§ **Data section**
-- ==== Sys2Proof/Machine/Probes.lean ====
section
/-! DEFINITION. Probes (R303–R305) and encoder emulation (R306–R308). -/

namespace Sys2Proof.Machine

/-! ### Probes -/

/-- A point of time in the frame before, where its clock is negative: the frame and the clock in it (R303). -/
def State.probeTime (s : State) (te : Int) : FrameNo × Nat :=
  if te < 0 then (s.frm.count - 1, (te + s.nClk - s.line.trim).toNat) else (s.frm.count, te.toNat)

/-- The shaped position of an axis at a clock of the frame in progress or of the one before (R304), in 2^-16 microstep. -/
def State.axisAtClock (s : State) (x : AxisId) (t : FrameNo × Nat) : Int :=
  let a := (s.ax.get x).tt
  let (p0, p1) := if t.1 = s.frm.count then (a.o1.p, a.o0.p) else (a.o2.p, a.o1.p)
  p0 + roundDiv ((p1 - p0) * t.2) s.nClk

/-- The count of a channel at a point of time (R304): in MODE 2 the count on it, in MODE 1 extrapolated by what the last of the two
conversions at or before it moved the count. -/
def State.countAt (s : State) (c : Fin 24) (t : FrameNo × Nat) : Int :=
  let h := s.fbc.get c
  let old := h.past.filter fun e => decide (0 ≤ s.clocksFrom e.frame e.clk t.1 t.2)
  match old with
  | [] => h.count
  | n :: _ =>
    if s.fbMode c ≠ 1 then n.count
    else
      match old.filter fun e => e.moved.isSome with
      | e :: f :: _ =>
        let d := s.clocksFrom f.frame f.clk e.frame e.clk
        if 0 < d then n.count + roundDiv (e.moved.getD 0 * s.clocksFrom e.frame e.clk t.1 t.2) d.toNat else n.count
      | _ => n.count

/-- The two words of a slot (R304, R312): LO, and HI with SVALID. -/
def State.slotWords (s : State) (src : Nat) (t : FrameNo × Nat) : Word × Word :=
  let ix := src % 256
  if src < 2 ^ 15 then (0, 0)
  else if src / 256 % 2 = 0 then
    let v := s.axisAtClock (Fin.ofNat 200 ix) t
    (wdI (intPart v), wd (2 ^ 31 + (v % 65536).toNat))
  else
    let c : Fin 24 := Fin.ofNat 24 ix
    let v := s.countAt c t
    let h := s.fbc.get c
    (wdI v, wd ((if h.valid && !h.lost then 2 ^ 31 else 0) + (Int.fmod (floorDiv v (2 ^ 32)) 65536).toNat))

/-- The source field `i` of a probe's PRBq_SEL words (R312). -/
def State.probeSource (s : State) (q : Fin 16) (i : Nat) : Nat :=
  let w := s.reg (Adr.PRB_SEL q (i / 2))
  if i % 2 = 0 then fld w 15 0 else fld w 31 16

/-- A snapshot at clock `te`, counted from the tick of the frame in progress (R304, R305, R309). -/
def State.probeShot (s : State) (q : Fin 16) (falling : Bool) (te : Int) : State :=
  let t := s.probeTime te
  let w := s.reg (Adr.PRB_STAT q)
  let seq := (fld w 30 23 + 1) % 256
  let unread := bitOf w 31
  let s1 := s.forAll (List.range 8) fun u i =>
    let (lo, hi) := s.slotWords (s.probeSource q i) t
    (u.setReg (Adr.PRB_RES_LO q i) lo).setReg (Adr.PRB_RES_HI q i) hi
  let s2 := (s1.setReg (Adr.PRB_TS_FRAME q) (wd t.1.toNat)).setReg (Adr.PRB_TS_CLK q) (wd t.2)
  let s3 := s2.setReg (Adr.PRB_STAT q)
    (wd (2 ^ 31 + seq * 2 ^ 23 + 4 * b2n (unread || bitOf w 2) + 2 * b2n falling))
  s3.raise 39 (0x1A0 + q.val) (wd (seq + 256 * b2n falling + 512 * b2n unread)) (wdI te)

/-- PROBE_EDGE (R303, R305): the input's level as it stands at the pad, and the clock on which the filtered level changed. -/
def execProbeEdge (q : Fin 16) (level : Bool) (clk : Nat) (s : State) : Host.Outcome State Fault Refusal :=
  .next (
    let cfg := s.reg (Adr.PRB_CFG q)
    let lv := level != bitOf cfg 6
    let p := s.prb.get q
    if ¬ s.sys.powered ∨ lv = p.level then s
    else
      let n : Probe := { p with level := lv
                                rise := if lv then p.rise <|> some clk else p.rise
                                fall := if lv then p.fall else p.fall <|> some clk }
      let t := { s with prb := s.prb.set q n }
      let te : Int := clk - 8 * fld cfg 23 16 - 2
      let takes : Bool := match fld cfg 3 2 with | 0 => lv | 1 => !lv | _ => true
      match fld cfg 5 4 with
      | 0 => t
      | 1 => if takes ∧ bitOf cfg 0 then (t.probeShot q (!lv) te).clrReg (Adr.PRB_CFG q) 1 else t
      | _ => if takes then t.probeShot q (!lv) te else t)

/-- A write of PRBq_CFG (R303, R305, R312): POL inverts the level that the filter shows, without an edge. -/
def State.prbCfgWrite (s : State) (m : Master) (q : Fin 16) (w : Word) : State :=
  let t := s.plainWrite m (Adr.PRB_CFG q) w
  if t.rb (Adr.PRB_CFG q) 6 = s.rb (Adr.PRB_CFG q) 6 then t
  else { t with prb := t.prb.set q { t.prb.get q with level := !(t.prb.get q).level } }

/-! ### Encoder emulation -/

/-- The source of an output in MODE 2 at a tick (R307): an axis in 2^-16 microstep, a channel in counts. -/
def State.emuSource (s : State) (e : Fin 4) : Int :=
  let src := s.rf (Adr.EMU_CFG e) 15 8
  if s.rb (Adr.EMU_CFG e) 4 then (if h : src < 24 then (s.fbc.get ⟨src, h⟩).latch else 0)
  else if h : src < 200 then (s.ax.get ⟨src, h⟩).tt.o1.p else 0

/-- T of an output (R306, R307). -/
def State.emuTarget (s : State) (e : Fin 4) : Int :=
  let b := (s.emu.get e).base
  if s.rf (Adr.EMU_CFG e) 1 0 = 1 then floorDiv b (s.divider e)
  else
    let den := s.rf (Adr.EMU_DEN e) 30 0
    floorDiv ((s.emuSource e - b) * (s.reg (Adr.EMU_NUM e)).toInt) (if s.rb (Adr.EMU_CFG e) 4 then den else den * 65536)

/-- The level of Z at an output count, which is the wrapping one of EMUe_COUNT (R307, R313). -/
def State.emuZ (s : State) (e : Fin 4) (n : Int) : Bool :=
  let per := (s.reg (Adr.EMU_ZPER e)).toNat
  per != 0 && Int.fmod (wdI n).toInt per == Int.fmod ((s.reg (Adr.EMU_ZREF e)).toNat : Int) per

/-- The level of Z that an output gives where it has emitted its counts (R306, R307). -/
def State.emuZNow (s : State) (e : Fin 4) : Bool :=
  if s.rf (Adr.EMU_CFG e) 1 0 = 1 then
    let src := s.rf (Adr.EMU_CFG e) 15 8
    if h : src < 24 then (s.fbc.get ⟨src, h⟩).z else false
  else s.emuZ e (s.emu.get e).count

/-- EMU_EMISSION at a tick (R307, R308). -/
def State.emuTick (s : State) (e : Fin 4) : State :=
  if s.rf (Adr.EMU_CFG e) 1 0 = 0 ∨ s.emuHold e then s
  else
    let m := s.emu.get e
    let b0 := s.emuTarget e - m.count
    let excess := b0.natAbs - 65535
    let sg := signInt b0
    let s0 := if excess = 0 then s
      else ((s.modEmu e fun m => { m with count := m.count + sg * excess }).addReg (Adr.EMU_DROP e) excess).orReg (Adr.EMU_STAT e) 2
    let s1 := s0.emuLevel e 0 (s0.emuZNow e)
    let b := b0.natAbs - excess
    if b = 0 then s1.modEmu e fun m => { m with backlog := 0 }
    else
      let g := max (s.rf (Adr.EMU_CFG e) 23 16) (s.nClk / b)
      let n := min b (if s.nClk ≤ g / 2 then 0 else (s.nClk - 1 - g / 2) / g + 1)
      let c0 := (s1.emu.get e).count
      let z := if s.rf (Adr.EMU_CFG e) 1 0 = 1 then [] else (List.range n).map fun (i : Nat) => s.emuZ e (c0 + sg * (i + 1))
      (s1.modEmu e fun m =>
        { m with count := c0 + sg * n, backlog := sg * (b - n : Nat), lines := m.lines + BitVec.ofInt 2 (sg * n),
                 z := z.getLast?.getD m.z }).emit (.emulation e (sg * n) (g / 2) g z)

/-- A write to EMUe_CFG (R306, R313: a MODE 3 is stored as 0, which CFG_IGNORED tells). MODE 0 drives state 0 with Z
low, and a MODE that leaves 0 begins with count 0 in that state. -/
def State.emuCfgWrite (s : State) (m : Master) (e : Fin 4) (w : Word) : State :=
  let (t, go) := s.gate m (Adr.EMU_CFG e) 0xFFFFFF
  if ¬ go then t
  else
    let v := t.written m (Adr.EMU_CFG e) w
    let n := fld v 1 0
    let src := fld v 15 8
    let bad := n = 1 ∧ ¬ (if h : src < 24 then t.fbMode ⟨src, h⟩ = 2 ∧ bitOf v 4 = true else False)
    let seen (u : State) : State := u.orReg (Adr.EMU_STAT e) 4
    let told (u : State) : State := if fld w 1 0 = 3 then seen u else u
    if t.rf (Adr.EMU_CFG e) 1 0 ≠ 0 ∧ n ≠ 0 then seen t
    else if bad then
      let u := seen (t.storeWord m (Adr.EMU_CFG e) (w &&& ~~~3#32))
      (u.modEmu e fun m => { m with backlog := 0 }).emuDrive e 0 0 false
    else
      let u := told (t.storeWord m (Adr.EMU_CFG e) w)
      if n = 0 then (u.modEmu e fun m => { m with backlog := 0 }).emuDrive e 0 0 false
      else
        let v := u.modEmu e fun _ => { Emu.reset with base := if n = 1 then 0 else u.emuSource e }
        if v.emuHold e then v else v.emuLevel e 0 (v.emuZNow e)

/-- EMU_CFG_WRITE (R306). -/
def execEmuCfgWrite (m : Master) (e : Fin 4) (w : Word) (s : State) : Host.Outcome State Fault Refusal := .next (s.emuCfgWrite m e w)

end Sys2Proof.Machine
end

--

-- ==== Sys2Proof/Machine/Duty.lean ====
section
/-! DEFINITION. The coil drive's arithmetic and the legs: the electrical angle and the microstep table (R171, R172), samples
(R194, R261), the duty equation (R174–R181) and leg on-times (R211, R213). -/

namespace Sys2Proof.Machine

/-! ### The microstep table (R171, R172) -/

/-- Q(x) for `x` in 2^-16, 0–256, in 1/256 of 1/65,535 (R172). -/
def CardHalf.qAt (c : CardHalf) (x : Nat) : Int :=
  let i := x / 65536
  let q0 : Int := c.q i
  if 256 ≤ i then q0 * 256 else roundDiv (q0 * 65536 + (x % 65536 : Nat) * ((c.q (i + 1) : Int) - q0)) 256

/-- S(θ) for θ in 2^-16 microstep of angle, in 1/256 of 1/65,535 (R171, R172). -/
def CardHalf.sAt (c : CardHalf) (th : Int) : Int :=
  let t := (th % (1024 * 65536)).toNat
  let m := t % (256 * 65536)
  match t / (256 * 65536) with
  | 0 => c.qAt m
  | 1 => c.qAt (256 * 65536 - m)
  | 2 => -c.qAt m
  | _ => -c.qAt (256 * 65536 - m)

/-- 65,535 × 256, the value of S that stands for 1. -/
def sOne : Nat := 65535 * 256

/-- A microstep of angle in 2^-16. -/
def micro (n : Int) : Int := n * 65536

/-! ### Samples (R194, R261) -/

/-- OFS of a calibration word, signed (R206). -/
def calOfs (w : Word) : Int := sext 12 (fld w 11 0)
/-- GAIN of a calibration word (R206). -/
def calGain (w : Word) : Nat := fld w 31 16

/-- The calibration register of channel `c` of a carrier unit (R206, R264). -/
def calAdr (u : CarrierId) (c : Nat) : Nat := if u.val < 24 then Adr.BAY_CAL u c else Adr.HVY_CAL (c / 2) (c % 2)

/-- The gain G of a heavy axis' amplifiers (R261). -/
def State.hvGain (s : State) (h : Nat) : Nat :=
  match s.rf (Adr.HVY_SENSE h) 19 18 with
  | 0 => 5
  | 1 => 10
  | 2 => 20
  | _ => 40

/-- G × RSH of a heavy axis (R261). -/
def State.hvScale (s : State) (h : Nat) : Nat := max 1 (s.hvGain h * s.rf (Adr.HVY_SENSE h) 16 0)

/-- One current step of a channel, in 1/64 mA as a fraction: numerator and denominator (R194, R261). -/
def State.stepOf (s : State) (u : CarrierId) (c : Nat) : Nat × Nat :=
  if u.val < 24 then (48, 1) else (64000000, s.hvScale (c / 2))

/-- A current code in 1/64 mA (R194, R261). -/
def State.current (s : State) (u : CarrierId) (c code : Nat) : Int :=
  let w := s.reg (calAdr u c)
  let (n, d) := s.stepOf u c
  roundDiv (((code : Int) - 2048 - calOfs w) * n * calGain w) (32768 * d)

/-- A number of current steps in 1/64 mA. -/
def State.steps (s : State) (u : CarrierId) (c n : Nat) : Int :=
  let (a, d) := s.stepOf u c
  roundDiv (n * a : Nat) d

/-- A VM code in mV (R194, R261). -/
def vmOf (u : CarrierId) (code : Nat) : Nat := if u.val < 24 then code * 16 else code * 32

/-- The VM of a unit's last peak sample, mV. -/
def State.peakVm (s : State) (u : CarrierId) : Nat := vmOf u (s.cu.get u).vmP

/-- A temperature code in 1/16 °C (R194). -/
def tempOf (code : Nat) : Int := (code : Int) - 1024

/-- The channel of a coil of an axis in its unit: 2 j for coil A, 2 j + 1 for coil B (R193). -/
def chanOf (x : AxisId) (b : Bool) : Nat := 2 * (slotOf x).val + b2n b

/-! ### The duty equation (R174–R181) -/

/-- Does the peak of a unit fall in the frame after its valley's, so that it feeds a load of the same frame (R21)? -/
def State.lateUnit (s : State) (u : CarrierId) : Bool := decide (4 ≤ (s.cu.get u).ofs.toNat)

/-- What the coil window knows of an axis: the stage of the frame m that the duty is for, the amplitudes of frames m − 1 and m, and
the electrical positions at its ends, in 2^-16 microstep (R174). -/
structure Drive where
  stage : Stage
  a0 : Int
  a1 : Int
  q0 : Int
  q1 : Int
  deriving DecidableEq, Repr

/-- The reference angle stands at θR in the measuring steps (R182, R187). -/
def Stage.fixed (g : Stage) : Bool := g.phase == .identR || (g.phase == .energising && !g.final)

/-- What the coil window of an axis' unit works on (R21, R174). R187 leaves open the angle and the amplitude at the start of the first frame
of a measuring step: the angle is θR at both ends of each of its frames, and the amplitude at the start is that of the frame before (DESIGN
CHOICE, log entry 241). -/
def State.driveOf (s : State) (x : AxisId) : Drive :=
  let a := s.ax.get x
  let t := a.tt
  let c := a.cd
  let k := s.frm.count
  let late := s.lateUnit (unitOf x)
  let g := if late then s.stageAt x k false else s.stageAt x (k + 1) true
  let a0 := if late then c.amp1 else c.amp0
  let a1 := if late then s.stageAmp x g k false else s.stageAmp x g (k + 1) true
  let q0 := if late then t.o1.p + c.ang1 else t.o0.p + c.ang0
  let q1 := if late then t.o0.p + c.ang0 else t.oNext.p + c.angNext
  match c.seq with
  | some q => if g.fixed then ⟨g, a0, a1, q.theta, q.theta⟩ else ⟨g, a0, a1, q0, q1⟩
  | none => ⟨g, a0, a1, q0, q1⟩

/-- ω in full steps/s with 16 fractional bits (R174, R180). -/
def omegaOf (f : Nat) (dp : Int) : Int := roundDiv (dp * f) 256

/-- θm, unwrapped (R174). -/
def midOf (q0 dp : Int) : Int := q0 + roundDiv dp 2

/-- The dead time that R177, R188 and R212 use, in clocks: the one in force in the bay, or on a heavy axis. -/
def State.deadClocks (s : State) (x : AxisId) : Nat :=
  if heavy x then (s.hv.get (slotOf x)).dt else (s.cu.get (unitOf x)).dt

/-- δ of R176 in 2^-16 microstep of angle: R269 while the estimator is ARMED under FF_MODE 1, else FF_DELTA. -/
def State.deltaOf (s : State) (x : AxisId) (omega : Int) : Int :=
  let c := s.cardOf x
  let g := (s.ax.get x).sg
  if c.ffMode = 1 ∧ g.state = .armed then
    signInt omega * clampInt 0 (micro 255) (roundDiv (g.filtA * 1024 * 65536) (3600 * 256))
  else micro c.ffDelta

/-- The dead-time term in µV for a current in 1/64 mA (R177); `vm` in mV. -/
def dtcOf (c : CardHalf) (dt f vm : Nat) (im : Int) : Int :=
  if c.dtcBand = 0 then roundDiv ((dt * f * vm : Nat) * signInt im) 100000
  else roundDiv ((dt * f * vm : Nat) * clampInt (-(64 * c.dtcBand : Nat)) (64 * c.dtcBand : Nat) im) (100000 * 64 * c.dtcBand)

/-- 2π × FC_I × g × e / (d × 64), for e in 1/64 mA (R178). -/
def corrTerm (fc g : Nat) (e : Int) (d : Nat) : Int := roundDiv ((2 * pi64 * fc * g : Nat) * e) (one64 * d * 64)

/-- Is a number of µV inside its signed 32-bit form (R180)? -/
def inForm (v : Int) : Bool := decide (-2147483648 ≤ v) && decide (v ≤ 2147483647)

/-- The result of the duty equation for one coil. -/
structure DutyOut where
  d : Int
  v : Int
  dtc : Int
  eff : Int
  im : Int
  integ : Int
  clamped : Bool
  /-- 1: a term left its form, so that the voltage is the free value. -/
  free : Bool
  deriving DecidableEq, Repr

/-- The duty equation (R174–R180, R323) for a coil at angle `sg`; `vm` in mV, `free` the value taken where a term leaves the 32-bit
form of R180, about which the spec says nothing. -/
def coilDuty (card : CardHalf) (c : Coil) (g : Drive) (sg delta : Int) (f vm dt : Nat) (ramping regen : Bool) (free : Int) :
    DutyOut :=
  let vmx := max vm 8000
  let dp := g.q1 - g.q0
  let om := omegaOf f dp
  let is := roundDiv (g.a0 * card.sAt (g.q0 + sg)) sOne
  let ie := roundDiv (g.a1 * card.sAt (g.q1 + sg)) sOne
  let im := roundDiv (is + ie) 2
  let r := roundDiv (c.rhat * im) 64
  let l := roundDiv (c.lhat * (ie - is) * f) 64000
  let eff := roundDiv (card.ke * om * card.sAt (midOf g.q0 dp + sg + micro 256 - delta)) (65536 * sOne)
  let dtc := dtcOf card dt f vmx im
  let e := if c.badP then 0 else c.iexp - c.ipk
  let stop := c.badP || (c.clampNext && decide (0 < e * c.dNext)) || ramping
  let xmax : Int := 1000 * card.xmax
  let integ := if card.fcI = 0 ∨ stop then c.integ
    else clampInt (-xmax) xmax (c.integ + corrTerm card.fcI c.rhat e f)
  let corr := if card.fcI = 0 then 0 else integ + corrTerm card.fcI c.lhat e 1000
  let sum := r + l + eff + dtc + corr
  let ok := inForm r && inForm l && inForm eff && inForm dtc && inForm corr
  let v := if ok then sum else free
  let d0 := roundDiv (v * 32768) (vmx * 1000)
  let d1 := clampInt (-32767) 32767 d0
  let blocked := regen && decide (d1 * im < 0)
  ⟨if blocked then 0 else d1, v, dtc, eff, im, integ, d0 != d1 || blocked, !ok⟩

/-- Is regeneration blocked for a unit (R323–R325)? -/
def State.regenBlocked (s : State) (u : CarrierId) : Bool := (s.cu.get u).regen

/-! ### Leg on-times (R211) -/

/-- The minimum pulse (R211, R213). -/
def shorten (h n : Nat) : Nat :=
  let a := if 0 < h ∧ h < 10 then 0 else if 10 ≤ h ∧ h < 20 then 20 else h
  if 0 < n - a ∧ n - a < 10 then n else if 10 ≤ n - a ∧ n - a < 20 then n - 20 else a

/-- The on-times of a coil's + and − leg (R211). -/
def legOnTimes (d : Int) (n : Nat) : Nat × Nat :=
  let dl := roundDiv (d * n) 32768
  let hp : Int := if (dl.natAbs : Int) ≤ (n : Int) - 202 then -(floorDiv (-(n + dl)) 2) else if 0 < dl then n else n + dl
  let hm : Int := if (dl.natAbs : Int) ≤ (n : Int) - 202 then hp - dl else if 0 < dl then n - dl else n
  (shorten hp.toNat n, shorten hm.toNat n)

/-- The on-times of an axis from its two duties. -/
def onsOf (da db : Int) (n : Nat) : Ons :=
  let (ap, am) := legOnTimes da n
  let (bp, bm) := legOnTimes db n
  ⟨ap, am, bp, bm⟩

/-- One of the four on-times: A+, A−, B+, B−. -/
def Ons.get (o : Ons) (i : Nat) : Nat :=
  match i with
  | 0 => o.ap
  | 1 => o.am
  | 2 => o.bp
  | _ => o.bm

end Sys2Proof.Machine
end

---

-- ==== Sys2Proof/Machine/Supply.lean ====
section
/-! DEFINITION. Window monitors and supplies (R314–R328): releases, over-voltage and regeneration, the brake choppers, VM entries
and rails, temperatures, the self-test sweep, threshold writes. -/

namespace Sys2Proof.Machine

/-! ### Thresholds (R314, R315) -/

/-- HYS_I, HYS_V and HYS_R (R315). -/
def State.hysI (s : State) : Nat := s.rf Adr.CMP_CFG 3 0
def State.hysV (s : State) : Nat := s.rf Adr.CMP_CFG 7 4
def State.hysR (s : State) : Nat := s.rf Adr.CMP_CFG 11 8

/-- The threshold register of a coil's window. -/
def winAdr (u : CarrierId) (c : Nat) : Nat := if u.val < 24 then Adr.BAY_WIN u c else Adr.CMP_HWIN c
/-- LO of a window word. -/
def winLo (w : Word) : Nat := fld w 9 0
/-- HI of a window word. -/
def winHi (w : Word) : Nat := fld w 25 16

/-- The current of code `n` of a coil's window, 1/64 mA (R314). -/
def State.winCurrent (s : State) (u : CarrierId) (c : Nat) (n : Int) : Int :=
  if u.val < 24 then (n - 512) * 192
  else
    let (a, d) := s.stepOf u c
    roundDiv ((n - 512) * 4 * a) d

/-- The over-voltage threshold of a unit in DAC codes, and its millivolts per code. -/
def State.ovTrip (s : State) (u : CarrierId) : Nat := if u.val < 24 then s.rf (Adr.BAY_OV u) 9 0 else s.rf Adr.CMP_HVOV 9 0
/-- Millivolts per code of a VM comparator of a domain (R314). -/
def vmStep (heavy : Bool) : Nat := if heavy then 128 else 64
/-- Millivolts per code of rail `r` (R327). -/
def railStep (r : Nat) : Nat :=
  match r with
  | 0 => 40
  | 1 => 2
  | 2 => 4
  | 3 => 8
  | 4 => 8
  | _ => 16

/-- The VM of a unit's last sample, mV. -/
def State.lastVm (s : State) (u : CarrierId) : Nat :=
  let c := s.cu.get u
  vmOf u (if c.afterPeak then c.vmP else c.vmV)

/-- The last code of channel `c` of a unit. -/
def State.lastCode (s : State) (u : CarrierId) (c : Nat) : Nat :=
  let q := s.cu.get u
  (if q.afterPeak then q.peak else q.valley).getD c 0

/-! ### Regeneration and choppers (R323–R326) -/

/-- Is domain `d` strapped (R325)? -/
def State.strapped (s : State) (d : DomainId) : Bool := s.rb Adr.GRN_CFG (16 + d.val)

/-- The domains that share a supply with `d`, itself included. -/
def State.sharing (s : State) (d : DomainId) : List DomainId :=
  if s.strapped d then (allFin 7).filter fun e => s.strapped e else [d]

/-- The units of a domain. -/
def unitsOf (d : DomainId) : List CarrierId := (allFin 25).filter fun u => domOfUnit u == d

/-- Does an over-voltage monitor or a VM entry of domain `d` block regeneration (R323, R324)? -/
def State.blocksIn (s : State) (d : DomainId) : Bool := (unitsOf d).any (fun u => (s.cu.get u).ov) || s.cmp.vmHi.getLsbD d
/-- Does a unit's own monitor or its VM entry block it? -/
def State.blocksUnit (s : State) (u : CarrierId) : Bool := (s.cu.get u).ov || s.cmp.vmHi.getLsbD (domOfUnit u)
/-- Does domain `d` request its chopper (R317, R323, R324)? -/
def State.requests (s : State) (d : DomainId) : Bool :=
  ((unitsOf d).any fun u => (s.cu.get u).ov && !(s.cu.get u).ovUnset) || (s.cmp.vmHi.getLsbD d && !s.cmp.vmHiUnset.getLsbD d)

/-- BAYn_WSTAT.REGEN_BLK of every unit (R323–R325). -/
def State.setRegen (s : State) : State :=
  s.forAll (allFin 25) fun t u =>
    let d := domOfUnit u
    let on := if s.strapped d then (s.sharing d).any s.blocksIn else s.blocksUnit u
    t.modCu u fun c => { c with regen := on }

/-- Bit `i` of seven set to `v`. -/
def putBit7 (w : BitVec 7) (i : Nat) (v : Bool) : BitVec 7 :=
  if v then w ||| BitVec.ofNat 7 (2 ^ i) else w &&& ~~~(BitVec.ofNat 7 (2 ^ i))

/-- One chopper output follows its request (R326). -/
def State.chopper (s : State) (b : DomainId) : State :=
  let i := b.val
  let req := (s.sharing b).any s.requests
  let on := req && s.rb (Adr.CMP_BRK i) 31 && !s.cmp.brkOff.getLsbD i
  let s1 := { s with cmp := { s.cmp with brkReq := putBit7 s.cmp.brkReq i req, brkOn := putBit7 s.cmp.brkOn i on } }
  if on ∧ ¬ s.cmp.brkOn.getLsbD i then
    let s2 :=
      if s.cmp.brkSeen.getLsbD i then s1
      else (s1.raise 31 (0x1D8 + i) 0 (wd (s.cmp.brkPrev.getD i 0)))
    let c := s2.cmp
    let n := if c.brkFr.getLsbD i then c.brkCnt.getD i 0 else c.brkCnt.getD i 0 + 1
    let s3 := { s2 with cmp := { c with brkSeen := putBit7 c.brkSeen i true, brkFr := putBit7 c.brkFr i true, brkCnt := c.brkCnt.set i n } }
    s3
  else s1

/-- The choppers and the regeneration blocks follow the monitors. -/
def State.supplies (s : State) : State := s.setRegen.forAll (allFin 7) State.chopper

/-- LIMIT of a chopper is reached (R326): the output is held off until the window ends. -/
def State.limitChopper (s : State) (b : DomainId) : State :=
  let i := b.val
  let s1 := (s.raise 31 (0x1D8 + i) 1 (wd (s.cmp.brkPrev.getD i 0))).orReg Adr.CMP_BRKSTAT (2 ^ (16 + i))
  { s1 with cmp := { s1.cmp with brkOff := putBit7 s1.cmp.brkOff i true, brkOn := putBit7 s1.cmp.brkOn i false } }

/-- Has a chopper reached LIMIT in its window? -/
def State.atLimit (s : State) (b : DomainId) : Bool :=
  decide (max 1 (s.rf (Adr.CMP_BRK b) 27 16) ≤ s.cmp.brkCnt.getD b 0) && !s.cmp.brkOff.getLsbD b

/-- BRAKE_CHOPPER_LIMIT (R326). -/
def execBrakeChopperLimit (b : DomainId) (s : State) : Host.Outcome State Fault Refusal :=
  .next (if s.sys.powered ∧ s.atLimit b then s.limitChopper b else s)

§ **What is expected**
Look above for the line with "free : Bool" and the line with "let sum := r + l + eff + dtc + corr". Write out those two lines and all the lines between them, exactly, and no others.

§ **Answer to the exercise**
  free : Bool
  deriving DecidableEq, Repr

/-- The duty equation (R174–R180, R323) for a coil at angle `sg`; `vm` in mV, `free` the value taken where a term leaves the 32-bit
form of R180, about which the spec says nothing. -/
def coilDuty (card : CardHalf) (c : Coil) (g : Drive) (sg delta : Int) (f vm dt : Nat) (ramping regen : Bool) (free : Int) :
    DutyOut :=
  let vmx := max vm 8000
  let dp := g.q1 - g.q0
  let om := omegaOf f dp
  let is := roundDiv (g.a0 * card.sAt (g.q0 + sg)) sOne
  let ie := roundDiv (g.a1 * card.sAt (g.q1 + sg)) sOne
  let im := roundDiv (is + ie) 2
  let r := roundDiv (c.rhat * im) 64
  let l := roundDiv (c.lhat * (ie - is) * f) 64000
  let eff := roundDiv (card.ke * om * card.sAt (midOf g.q0 dp + sg + micro 256 - delta)) (65536 * sOne)
  let dtc := dtcOf card dt f vmx im
  let e := if c.badP then 0 else c.iexp - c.ipk
  let stop := c.badP || (c.clampNext && decide (0 < e * c.dNext)) || ramping
  let xmax : Int := 1000 * card.xmax
  let integ := if card.fcI = 0 ∨ stop then c.integ
    else clampInt (-xmax) xmax (c.integ + corrTerm card.fcI c.rhat e f)
  let corr := if card.fcI = 0 then 0 else integ + corrTerm card.fcI c.lhat e 1000
  let sum := r + l + eff + dtc + corr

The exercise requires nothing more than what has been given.